Github-CI Coverage Status Documentation Status Code style: black PyPI

Installation#

For package development:

git clone https://github.com/executablebooks/jupyter-cache
cd jupyter-cache
git checkout develop
pip install -e .[cli,code_style,testing,rtd]

Code Style#

Code style is tested using flake8, with the configuration set in .flake8, and code formatted with black.

Installing with jupyter-cache[code_style] makes the pre-commit package available, which will ensure this style is met before commits are submitted, by reformatting the code and testing for lint errors. It can be setup by:

>> cd jupyter-cache
>> pre-commit install

Optionally you can run black and flake8 separately:

>> black .
>> flake8 .

Editors like VS Code also have automatic code reformat utilities, which can adhere to this standard.

Testing#

For code tests:

>> cd jupyter-cache
>> pytest

For documentation build tests:

>> cd jupyter-cache/docs
>> make clean
>> make html-strict

Pull Requests#

To contribute, make Pull Requests to the master branch (this is the default branch). A PR can consist of one or multiple commits. Before you open a PR, make sure to clean up your commit history and create the commits that you think best divide up the total work as outlined above (use git rebase and git commit --amend). Ensure all commit messages clearly summarise the changes in the header and the problem that this commit is solving in the body.

Merging pull requests: There are three ways of ‘merging’ pull requests on GitHub:

  • Squash and merge: take all commits, squash them into a single one and put it on top of the base branch. Choose this for pull requests that address a single issue and are well represented by a single commit. Make sure to clean the commit message (title & body)

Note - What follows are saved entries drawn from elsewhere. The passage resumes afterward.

-- ==== Sys2Proof/Laws/KeptLinkSession.lean ====
section
/-! SUPPORT. What the operations of LinkSession keep. -/

namespace Sys2Proof.Machine

set_option Elab.async false
set_option linter.all false

theorem kept_handlesLost {s0 s : State} {node mid : Nat} (hk : Kept s0 s) : Kept s0 (handlesLost s node mid) := by
  unfold handlesLost
  try dsimp only
  repeat' first
    | with_reducible exact hk | with_reducible exact Kept.refl _ | intro _ | split
    | with_reducible apply kept_mirrorLoss | with_reducible apply kept_parityLoss | with_reducible apply kept_foldl
    | with_reducible apply kept_foldl_fst | with_reducible refine kept_mk ?_ rfl rfl rfl rfl rfl rfl rfl rfl
    | dsimp only

theorem kept_handleSeen {s0 s : State} {o : Outst} {st : Nat} (hk : Kept s0 s) : Kept s0 (handleSeen s o st) := by
  unfold handleSeen
  repeat' first
    | with_reducible exact hk | split | with_reducible refine kept_fst ?_ (by assumption)
    | with_reducible refine kept_mk ?_ rfl rfl rfl rfl rfl rfl rfl rfl

theorem kept_writeRefused {s0 s : State} {o : Outst} {st : Nat} (hk : Kept s0 s) : Kept s0 (writeRefused s o st) := by
  unfold writeRefused
  try dsimp only
  repeat' first
    | with_reducible exact hk | split | with_reducible apply kept_handleSeen | with_reducible apply kept_poolRefused
    | with_reducible refine kept_fst ?_ (by assumption)
    | with_reducible refine kept_mk ?_ rfl rfl rfl rfl rfl rfl rfl rfl | dsimp only

theorem kept_outstandingFail {s0 s : State} {l : List Outst} (hk : Kept s0 s) : Kept s0 (outstandingFail s l) := by
  unfold outstandingFail
  try dsimp only
  repeat' first
    | with_reducible exact hk | with_reducible exact Kept.refl _ | intro _ | split | with_reducible apply kept_emit
    | with_reducible apply kept_writeRefused | with_reducible apply kept_foldl | dsimp only

theorem kept_forwardsDropped {s0 s : State} {node : Nat} (hk : Kept s0 s) : Kept s0 (forwardsDropped s node) :=
  kept_mk hk rfl rfl rfl rfl rfl rfl rfl rfl

theorem kept_midLost {s0 s : State} {mid : Nat} (hk : Kept s0 s) : Kept s0 (midLost s mid) :=
  kept_returnMaster (kept_silencePoster (kept_mk hk rfl rfl rfl rfl rfl rfl rfl rfl))

theorem kept_redsResend {s0 s : State} {node : Nat} {l : List Flit} (hk : Kept s0 s) :
    Kept s0 (redsResend s node l) := by
  unfold redsResend
  try dsimp only
  repeat' first
    | with_reducible exact hk | with_reducible exact Kept.refl _ | intro _ | split | with_reducible apply kept_sessSend
    | with_reducible apply kept_foldl | with_reducible refine kept_mk ?_ rfl rfl rfl rfl rfl rfl rfl rfl | dsimp only

theorem kept_sessionLost {s0 s : State} {k : Nat × Nat} (hk : Kept s0 s) : Kept s0 (sessionLost s k) := by
  unfold sessionLost
  try dsimp only
  repeat' first
    | with_reducible exact hk | with_reducible exact Kept.refl _ | intro _ | split
    | with_reducible apply kept_handlesLost | with_reducible apply kept_outstandingFail
    | with_reducible apply kept_midLost | with_reducible apply kept_redsResend | with_reducible apply kept_redLost
    | with_reducible apply kept_forwardLost | with_reducible apply kept_forwardsDropped
    | with_reducible refine kept_mk ?_ rfl rfl rfl rfl rfl rfl rfl rfl | dsimp only

theorem kept_sessionsLost {s0 s : State} {p : Nat × Nat → Session → Bool} (hk : Kept s0 s) :
    Kept s0 (sessionsLost s p) :=
  kept_foldl (fun _ _ => kept_sessionLost (.refl _)) hk

theorem kept_execSessionLossTimeout {s0 : State} {node sid : Nat} {s : State} (hk : Kept s0 s) :
    KeptOut s0 (execSessionLossTimeout node sid s) := by
  unfold execSessionLossTimeout
  try dsimp only
  repeat' first
    | with_reducible apply keptOut_next | with_reducible exact hk | split | with_reducible apply kept_sessionLost
    | with_reducible refine kept_fst ?_ (by assumption)
    | with_reducible refine kept_mk ?_ rfl rfl rfl rfl rfl rfl rfl rfl | dsimp only

theorem kept_postedQueuesEnd {s0 s : State} {mid : Nat} (hk : Kept s0 s) : Kept s0 (postedQueuesEnd s mid) :=
  kept_mk hk rfl rfl rfl rfl rfl rfl rfl rfl

theorem kept_execMasterIdFreeTimeout {s0 : State} {mid : Nat} {s : State} (hk : Kept s0 s) :
    KeptOut s0 (execMasterIdFreeTimeout mid s) := by
  unfold execMasterIdFreeTimeout
  repeat' first
    | with_reducible apply keptOut_next | with_reducible exact hk | split | with_reducible apply kept_postedQueuesEnd
    | with_reducible refine kept_mk ?_ rfl rfl rfl rfl rfl rfl rfl rfl

theorem kept_sackUpTo {s0 s : State} {k : Nat × Nat} {sseq : Nat} (hk : Kept s0 s) : Kept s0 (sackUpTo s k sseq) := by
  unfold sackUpTo
  try dsimp only
  repeat' first
    | with_reducible exact hk | with_reducible exact Kept.refl _ | intro _ | split | with_reducible apply kept_sessMod
    | with_reducible apply kept_sessDrain | with_reducible apply kept_sessionLost | with_reducible apply kept_sctlSend
    | with_reducible refine kept_mk ?_ rfl rfl rfl rfl rfl rfl rfl rfl | dsimp only

theorem kept_execSack {s0 : State} {port : Nat} {s : State} (hk : Kept s0 s) : KeptOut s0 (execSack port s) := by
  unfold execSack
  repeat' first
    | with_reducible apply keptOut_next | with_reducible exact hk | split | with_reducible apply kept_sackUpTo
    | with_reducible apply kept_inboxPop | with_reducible refine kept_mk ?_ rfl rfl rfl rfl rfl rfl rfl rfl

theorem kept_execSessionResendTimeout {s0 : State} {node sid : Nat} {s : State} (hk : Kept s0 s) :
    KeptOut s0 (execSessionResendTimeout node sid s) := by
  unfold execSessionResendTimeout
  try dsimp only
  repeat' first
    | with_reducible apply keptOut_next | with_reducible exact hk | with_reducible exact Kept.refl _ | intro _ | split
    | with_reducible apply kept_sessResend | with_reducible apply kept_sessMod
    | with_reducible refine kept_fst ?_ (by assumption)
    | with_reducible refine kept_mk ?_ rfl rfl rfl rfl rfl rfl rfl rfl | dsimp only

theorem kept_execSessionSilencePing {s0 : State} {node sid : Nat} {s : State} (hk : Kept s0 s) :
    KeptOut s0 (execSessionSilencePing node sid s) := by
  unfold execSessionSilencePing
  try dsimp only
  repeat' first
    | with_reducible apply keptOut_next | with_reducible exact hk | with_reducible exact Kept.refl _ | intro _ | split
    | with_reducible apply kept_sctlSend | with_reducible apply kept_sessMod
    | with_reducible refine kept_fst ?_ (by assumption)
    | with_reducible refine kept_mk ?_ rfl rfl rfl rfl rfl rfl rfl rfl | dsimp only

theorem kept_execPing {s0 : State} {port : Nat} {s : State} (hk : Kept s0 s) : KeptOut s0 (execPing port s) := by
  unfold execPing
  repeat' first
    | with_reducible apply keptOut_next | with_reducible exact hk | split | with_reducible apply kept_sctlSend
    | with_reducible apply kept_inboxPop | with_reducible refine kept_mk ?_ rfl rfl rfl rfl rfl rfl rfl rfl

theorem kept_execPong {s0 : State} {port : Nat} {s : State} (hk : Kept s0 s) : KeptOut s0 (execPong port s) := by
  unfold execPong
  try dsimp only
  repeat' first
    | with_reducible apply keptOut_next | with_reducible exact hk | with_reducible exact Kept.refl _ | intro _ | split
    | with_reducible apply kept_sessMod | with_reducible apply kept_inboxPop
    | with_reducible refine kept_mk ?_ rfl rfl rfl rfl rfl rfl rfl rfl | dsimp only

theorem kept_execClose {s0 : State} {port : Nat} {s : State} (hk : Kept s0 s) : KeptOut s0 (execClose port s) := by
  unfold execClose
  repeat' first
    | with_reducible apply keptOut_next | with_reducible exact hk | split | with_reducible apply kept_sessionLost
    | with_reducible apply kept_inboxPop | with_reducible refine kept_mk ?_ rfl rfl rfl rfl rfl rfl rfl rfl

theorem kept_execRekeyDue {s0 : State} {node sid : Nat} {s : State} (hk : Kept s0 s) :
    KeptOut s0 (execRekeyDue node sid s) := by
  unfold execRekeyDue
  try dsimp only
  repeat' first
    | with_reducible apply keptOut_next | with_reducible exact hk | with_reducible exact Kept.refl _ | intro _ | split
    | with_reducible apply kept_sctlSend | with_reducible apply kept_sessMod
    | with_reducible refine kept_fst ?_ (by assumption)
    | with_reducible refine kept_mk ?_ rfl rfl rfl rfl rfl rfl rfl rfl | dsimp only

theorem kept_execRekey {s0 : State} {port : Nat} {s : State} (hk : Kept s0 s) : KeptOut s0 (execRekey port s) := by
  unfold execRekey
  try dsimp only
  repeat' first
    | with_reducible apply keptOut_next | with_reducible exact hk | with_reducible exact Kept.refl _ | intro _ | split
    | with_reducible apply kept_inboxPop | with_reducible apply kept_sessMod
    | with_reducible refine kept_fst ?_ (by assumption)
    | with_reducible refine kept_mk ?_ rfl rfl rfl rfl rfl rfl rfl rfl | dsimp only

theorem kept_pairFail {s0 s : State} {node : Nat} (hk : Kept s0 s) : Kept s0 (pairFail s node) := by
  unfold pairFail
  try dsimp only
  repeat' first
    | with_reducible exact hk | with_reducible exact Kept.refl _ | intro _ | split
    | with_reducible apply kept_outstandingFail | with_reducible apply kept_portMod | with_reducible apply kept_linkLog
    | with_reducible refine kept_mk ?_ rfl rfl rfl rfl rfl rfl rfl rfl | dsimp only

theorem kept_execPairCert {s0 : State} {port : Nat} {s : State} (hk : Kept s0 s) :
    KeptOut s0 (execPairCert port s) := by
  unfold execPairCert
  try dsimp only
  repeat' first
    | with_reducible apply keptOut_next | with_reducible exact hk | with_reducible exact Kept.refl _ | intro _ | split
    | with_reducible apply kept_inboxPop | with_reducible apply kept_pairMod | with_reducible apply kept_pairFail
    | with_reducible apply kept_pairPart | with_reducible refine kept_drawEph_of ?_ (by assumption)
    | with_reducible apply kept_drawEph | with_reducible refine kept_fst ?_ (by assumption)
    | with_reducible refine kept_mk ?_ rfl rfl rfl rfl rfl rfl rfl rfl | dsimp only

theorem kept_execPairXA {s0 : State} {port : Nat} {s : State} (hk : Kept s0 s) : KeptOut s0 (execPairXA port s) := by
  unfold execPairXA
  try dsimp only
  repeat' first
    | with_reducible apply keptOut_next | with_reducible exact hk | with_reducible exact Kept.refl _ | intro _ | split
    | with_reducible apply kept_inboxPop | with_reducible refine kept_drawEph_of ?_ (by assumption)
    | with_reducible apply kept_drawEph | with_reducible apply kept_pairPart | with_reducible apply kept_pairMod
    | with_reducible refine kept_fst ?_ (by assumption)
    | with_reducible refine kept_mk ?_ rfl rfl rfl rfl rfl rfl rfl rfl | dsimp only

theorem kept_pairDone {s0 s : State} {node : Nat} (hk : Kept s0 s) : Kept s0 (pairDone s node) := by
  unfold pairDone
  try dsimp only
  repeat' first
    | with_reducible exact hk | with_reducible exact Kept.refl _ | intro _ | split
    | with_reducible apply kept_openWaiting | with_reducible apply kept_systemBegin | with_reducible apply kept_foldl
    | with_reducible refine kept_fst ?_ (by assumption)
    | with_reducible refine kept_mk ?_ rfl rfl rfl rfl rfl rfl rfl rfl | dsimp only

theorem kept_execPairXB {s0 : State} {port : Nat} {s : State} (hk : Kept s0 s) : KeptOut s0 (execPairXB port s) := by
  unfold execPairXB
  try dsimp only
  repeat' first
    | with_reducible apply keptOut_next | with_reducible exact hk | with_reducible exact Kept.refl _ | intro _ | split
    | with_reducible apply kept_inboxPop | with_reducible apply kept_pairMod | with_reducible apply kept_pairDone
    | with_reducible apply kept_pairPart | with_reducible apply kept_pairFail
    | with_reducible refine kept_mk ?_ rfl rfl rfl rfl rfl rfl rfl rfl | dsimp only

theorem kept_execPairConf {s0 : State} {port : Nat} {s : State} (hk : Kept s0 s) :
    KeptOut s0 (execPairConf port s) := by
  unfold execPairConf
  try dsimp only
  repeat' first
    | with_reducible apply keptOut_next | with_reducible exact hk | split | with_reducible apply kept_inboxPop
    | with_reducible apply kept_pairDone | with_reducible apply kept_pairFail
    | with_reducible refine kept_mk ?_ rfl rfl rfl rfl rfl rfl rfl rfl | dsimp only

theorem kept_sessionKeyed {s0 s : State} {k : Nat × Nat} {x : Session} (hk : Kept s0 s) :
    Kept s0 (sessionKeyed s k x) :=
  kept_sessDrain (kept_mk hk rfl rfl rfl rfl rfl rfl rfl rfl)

theorem kept_execSessionOpen {s0 : State} {port : Nat} {s : State} (hk : Kept s0 s) :
    KeptOut s0 (execSessionOpen port s) := by
  unfold execSessionOpen
  try dsimp only
  repeat' first
    | with_reducible apply keptOut_next | with_reducible exact hk | with_reducible exact Kept.refl _ | intro _ | split
    | with_reducible apply kept_inboxPop | with_reducible apply kept_portMod | with_reducible apply kept_pairSend
    | with_reducible apply kept_drew | with_reducible apply kept_sessionKeyed
    | with_reducible refine kept_fst ?_ (by assumption)
    | with_reducible refine kept_mk ?_ rfl rfl rfl rfl rfl rfl rfl rfl | dsimp only

theorem kept_execSessionAccept {s0 : State} {port : Nat} {s : State} (hk : Kept s0 s) :
    KeptOut s0 (execSessionAccept port s) := by
  unfold execSessionAccept
  try dsimp only
  repeat' first
    | with_reducible apply keptOut_next | with_reducible exact hk | split | with_reducible apply kept_inboxPop
    | with_reducible apply kept_sessionKeyed | with_reducible refine kept_mk ?_ rfl rfl rfl rfl rfl rfl rfl rfl
    | dsimp only

theorem kept_execSessionRefuse {s0 : State} {port : Nat} {s : State} (hk : Kept s0 s) :
    KeptOut s0 (execSessionRefuse port s) := by
  unfold execSessionRefuse
  try dsimp only
  repeat' first
    | with_reducible apply keptOut_next | with_reducible exact hk | with_reducible exact Kept.refl _ | intro _ | split
    | with_reducible apply kept_inboxPop | with_reducible apply kept_portMod
    | with_reducible apply kept_outstandingFail | with_reducible refine kept_mk ?_ rfl rfl rfl rfl rfl rfl rfl rfl
    | dsimp only

end Sys2Proof.Machine
end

  • Rebase and merge: take all commits and ‘recreate’ them on top of the base branch. All commits will be recreated with new hashes. Choose this for pull requests that require more than a single commit. Examples: PRs that contain multiple commits with individually significant changes; PRs that have commits from different authors (squashing commits would remove attribution)

  • Merge with merge commit: put all commits as they are on the base branch, with a merge commit on top Choose for collaborative PRs with many commits. Here, the merge commit provides actual benefits.